Unfortunate pushing down of expressions below sort

Started by Andres Freund3 months ago8 messageshackers

andres@anarazel.de

3 months ago

Hi,

I was recently [1]/messages/by-id/wgf63h3doepg2jnmofzbygrg7jujbjvxwkvoc7arej2zqcuf6c@3tzz22tizuew reminded of something I've seen be problematic before:

We push down expressions below a sort node, even though they could be
evaluated above.
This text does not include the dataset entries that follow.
/-- The operations; none for an undefined UOP. -/
def uopUse (op : Nat) : Option UopUse :=
  match op with
  | 0x01 => some { d := true, imm := true }
  | 0x02 => some { d := true, a := true, b := true, mode := 10, imm := true }
  | 0x03 => some { a := true, b := true, mode := 4, imm := true }
  | 0x04 => some { d := true, a := true, mode := 3, imm := true }
  | 0x05 => some { a := true, b := true, mode := 3, imm := true }
  | 0x06 => some { a := true, n := true, imm := true }
  | 0x08 => some { d := true, c := true, fmt := true, seg := true, h := true, n := true, imm := true, groupD := true }
  | 0x09 => some { a := true, c := true, fmt := true, seg := true, h := true, n := true, imm := true, groupA := true }
  | 0x0A => some { d := true, a := true, b := true, c := true, seg := true, mode := 5, h := true, imm := true, pattern := true, inc := true, groupD := true, groupA := true, groupB := true }
  | 0x0B => some { d := true, a := true, b := true, c := true, seg := true, h := true, imm := true, pattern := true, inc := true, groupD := true, groupA := true, groupB := true }
  | 0x0C => some { d := true, a := true, b := true, c := true, seg := true, h := true, imm := true, str := true, inc := true, segMin := 4, groupD := true, groupB := true }
  | 0x0D => some { d := true, a := true, b := true, c := true, seg := true, h := true, imm := true, pattern := true, str := true, inc := true, groupD := true, groupB := true }
  | 0x0E => some { d := true, a := true, c := true, seg := true, h := true, imm := true, segMin := 1, groupA := true }
  | 0x0F => some { d := true, a := true, c := true, seg := true, h := true, imm := true, segMin := 1, groupA := true }
  | 0x10 => some { d := true, a := true, h := true, groupD := true, groupA := true }
  | 0x11 => some { d := true, c := true, mode := 1, h := true, imm := true, groupD := true }
  | 0x20 => some { a := true, imm := true }
  | 0x21 => some { d := true, c := true, fmt := true, imm := true, inc := true }
  | 0x22 => some { a := true, b := true, c := true, n := true, imm := true }
  | 0x23 => some { a := true, c := true, fmt := true, imm := true, inc := true }
  | 0x24 => some {}
  | 0x28 => some { d := true, a := true, b := true, mode := 1, imm := true }
  | 0x29 => some { a := true, c := true, n := true, imm := true }
  | 0x2A => some { a := true, c := true, n := true, imm := true }
  | 0x30 => some { a := true, b := true, c := true, fmt := true, mode := 1, n := true, imm := true }
  | 0x31 => some { d := true, b := true, c := true, fmt := true }
  | 0x3F => some { a := true, b := true }
  | _ => none

/-- A word that faults with ULZ_ILLEGAL: an undefined UOP or MODE, a field in use by no one that is not 0, a flag not allowed, a group beyond v31, a SEG out of range, BFIX with TILE, D above 29 in PAGE (R218, R219, R220, R221, R224, R238). N counts as used by a flag INC, and FMT by a flag STR. -/
def uopIllegal (w : BitVec 128) : Bool :=
  match uopUse (uopOf w) with
  | none => true
  | some u =>
    let fmtUsed := u.fmt || (u.str && uStr w)
    let nUsed := u.n || (u.inc && uInc w)
    (!u.d && uD w ≠ 0) || (!u.a && uA w ≠ 0) || (!u.b && uB w ≠ 0) || (!u.c && uC w ≠ 0) || (!fmtUsed && uFmt w ≠ 0) ||
    (!u.seg && uSeg w ≠ 0) || decide (u.mode < uMode w) || (!u.h && uH w ≠ 1) || (!nUsed && uN w ≠ 0) || (!u.imm && uImm w ≠ 0) ||
    (!u.pattern && (uBfix w || uTile w)) || (uBfix w && uTile w) || (!u.str && uStr w) || (!u.inc && uInc w) ||
    (u.seg && (decide (uSeg w < u.segMin) || decide (8 < uSeg w))) ||
    (u.groupD && decide (31 < uD w + uH w - 1)) || (u.groupA && decide (31 < uA w + uH w - 1)) ||
    (u.groupB && !uBfix w && decide (31 < uB w + uH w - 1)) ||
    ((uopOf w = 0x06 || uopOf w = 0x30) && decide (65536 ≤ (uImm w).toNat)) || (uopOf w = 0x28 && decide (29 < uD w))

/-! ## Registers of an engine (R205) -/

def Engine.reg (g : Engine) (r : Nat) : Word64 := Table.read 0 g.u (clip 32 r)
def Engine.setReg (g : Engine) (r : Nat) (v : Word64) : Engine := if r = 0 then g else { g with u := Table.write g.u (clip 32 r) v }
def zeroLanes : List Word32 := List.replicate 256 0
def Engine.vec (g : Engine) (r : Nat) : List Word32 := Table.read zeroLanes g.v (clip 32 r)
def Engine.setVec (g : Engine) (r : Nat) (v : List Word32) : Engine := { g with v := Table.write g.v (clip 32 r) v }
/-- Base of an operation: u[C] + IMM. -/
def Engine.base (g : Engine) (w : BitVec 128) : Nat := (g.reg (uC w) + uImm w).toNat
/-- INC (R221). -/
def Engine.inc (g : Engine) (w : BitVec 128) : Engine :=
  if uInc w then g.setReg (uC w) (g.reg (uC w) + BitVec.ofNat 64 (uN w)) else g

/-- What a micro-instruction does: it completes in a number of beats (0 for one without a length), perhaps at a target; it faults; it waits with part of its work done; it ends the engine's part of the run. -/
inductive UopEnd where
  | done (s : Chip) (g : Engine) (beats : Nat)
  | jump (s : Chip) (g : Engine) (target : Nat)
  | fault (s : Chip) (c : FaultCode) (addr : Word64)
  | wait (s : Chip) (g : Engine)
  | stop (s : Chip) (g : Engine)

/-- The engine, its slot and its word. -/
structure UopCtx where
  stack : StackId
  eng : Fin 32
  slot : Fin 1024
  x : Slot
  g : Engine
  w : BitVec 128

/-- The next word after one completes: the repeat level returns to its first word while it has turns left (R221). -/
def Engine.next (g : Engine) : Engine :=
  match g.rep with
  | some r =>
    if g.upc = r.last then
      (if 1 < r.count.toNat then { g with upc := r.first, rep := some { r with count := r.count - 1 } } else { g with upc := g.upc + 1, rep := none })
    else { g with upc := g.upc + 1 }
  | none => { g with upc := g.upc + 1 }

/-- Run one micro-instruction of an engine: the word at its micro-PC, when the command names that operation; an undefined word faults under any. -/
def Chip.uop (op : Nat) (f : Chip → UopCtx → UopEnd) (e : EngineId) (s : Chip) : Chip :=
  let t := e.stack
  let y := s.stack t
  let g := y.engine e.idx
  match g.slot with
  | none => s
  | some n =>
    let x := y.slot n
    if y.domainOn = false ∨ y.resetBusy ∨ x.executes e.idx = false then s else
    let w := y.uword g.upc
    if uopOf w ≠ op ∧ (uopUse (uopOf w)).isSome then s
    else if uopIllegal w then s.runFault t n e.idx g.upc Code.ulzIllegal 0
    else
      let put (s : Chip) (g : Engine) : Chip := s.updEngine t e.idx (fun _ => g)
      let beats (s : Chip) (k : Nat) : Chip := if k = 0 then s else s.stackEvent t 6 x.dome.toNat k
      -- execution beyond word 4,095 (R221)
      let go (s : Chip) (g : Engine) : Chip := if g.upc ≤ 4095 then put s g else (put s { g with upc := 4095 }).runFault t n e.idx 4095 Code.ulzPc 0
      match f s { stack := t, eng := e.idx, slot := n, x := x, g := g, w := w } with
      | .done s g k => go (beats s k) g.next
      | .jump s g target => go (beats s 1) { g with upc := target }
      | .fault s c a => s.runFault t n e.idx g.upc c a
      | .wait s g => put s g
      | .stop s g => put (s.updSlot t n (fun z => { z with ended := z.ended ||| bitMask e.idx.val })) g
That can very substantially increase the space needed for the
sort.

A simplified (and extreme-y-fied) example:

EXPLAIN (VERBOSE, ANALYZE) SELECT repeat(g.i::text, 1000) FROM generate_series(1, 10000) g(i) ORDER BY g.i;
┌────────────────────────────────────────────────────────────────────────────────────────────────────────────────────────────────────────────────┐
│ QUERY PLAN │
├────────────────────────────────────────────────────────────────────────────────────────────────────────────────────────────────────────────────┤
│ Sort (cost=839.39..864.39 rows=10000 width=36) (actual time=65.905..66.552 rows=10000.00 loops=1) │
│ Output: (repeat((i)::text, 1000)), i │
│ Sort Key: g.i │
│ Sort Method: quicksort Memory: 38601kB │
│ -> Function Scan on pg_catalog.generate_series g (cost=0.00..175.00 rows=10000 width=36) (actual time=0.896..48.459 rows=10000.00 loops=1) │
│ Output: repeat((i)::text, 1000), i │
│ Function Call: generate_series(1, 10000) │
│ Planning Time: 0.063 ms │
│ Execution Time: 69.253 ms │
└────────────────────────────────────────────────────────────────────────────────────────────────────────────────────────────────────────────────┘
(9 rows)

I can manually rewrite that be executed better:

EXPLAIN (VERBOSE, ANALYZE) SELECT repeat(i::text, 1000) FROM (SELECT * FROM generate_series(1, 10000) g(i) ORDER BY g.i);
┌────────────────────────────────────────────────────────────────────────────────────────────────────────────────────────────────────────────────────┐
│ QUERY PLAN │
├────────────────────────────────────────────────────────────────────────────────────────────────────────────────────────────────────────────────────┤
│ Subquery Scan on unnamed_subquery (cost=764.39..864.39 rows=10000 width=32) (actual time=2.642..50.738 rows=10000.00 loops=1) │
│ Output: repeat((unnamed_subquery.i)::text, 1000) │
│ -> Sort (cost=764.39..789.39 rows=10000 width=4) (actual time=2.633..3.342 rows=10000.00 loops=1) │
│ Output: g.i │
│ Sort Key: g.i │
│ Sort Method: quicksort Memory: 385kB │
│ -> Function Scan on pg_catalog.generate_series g (cost=0.00..100.00 rows=10000 width=4) (actual time=0.999..1.690 rows=10000.00 loops=1) │
│ Output: g.i │
│ Function Call: generate_series(1, 10000) │
│ Planning Time: 0.063 ms │
│ Execution Time: 51.648 ms │
└────────────────────────────────────────────────────────────────────────────────────────────────────────────────────────────────────────────────────┘
(11 rows)

Note that the runtime as well as the memory usage are reduced noticeably.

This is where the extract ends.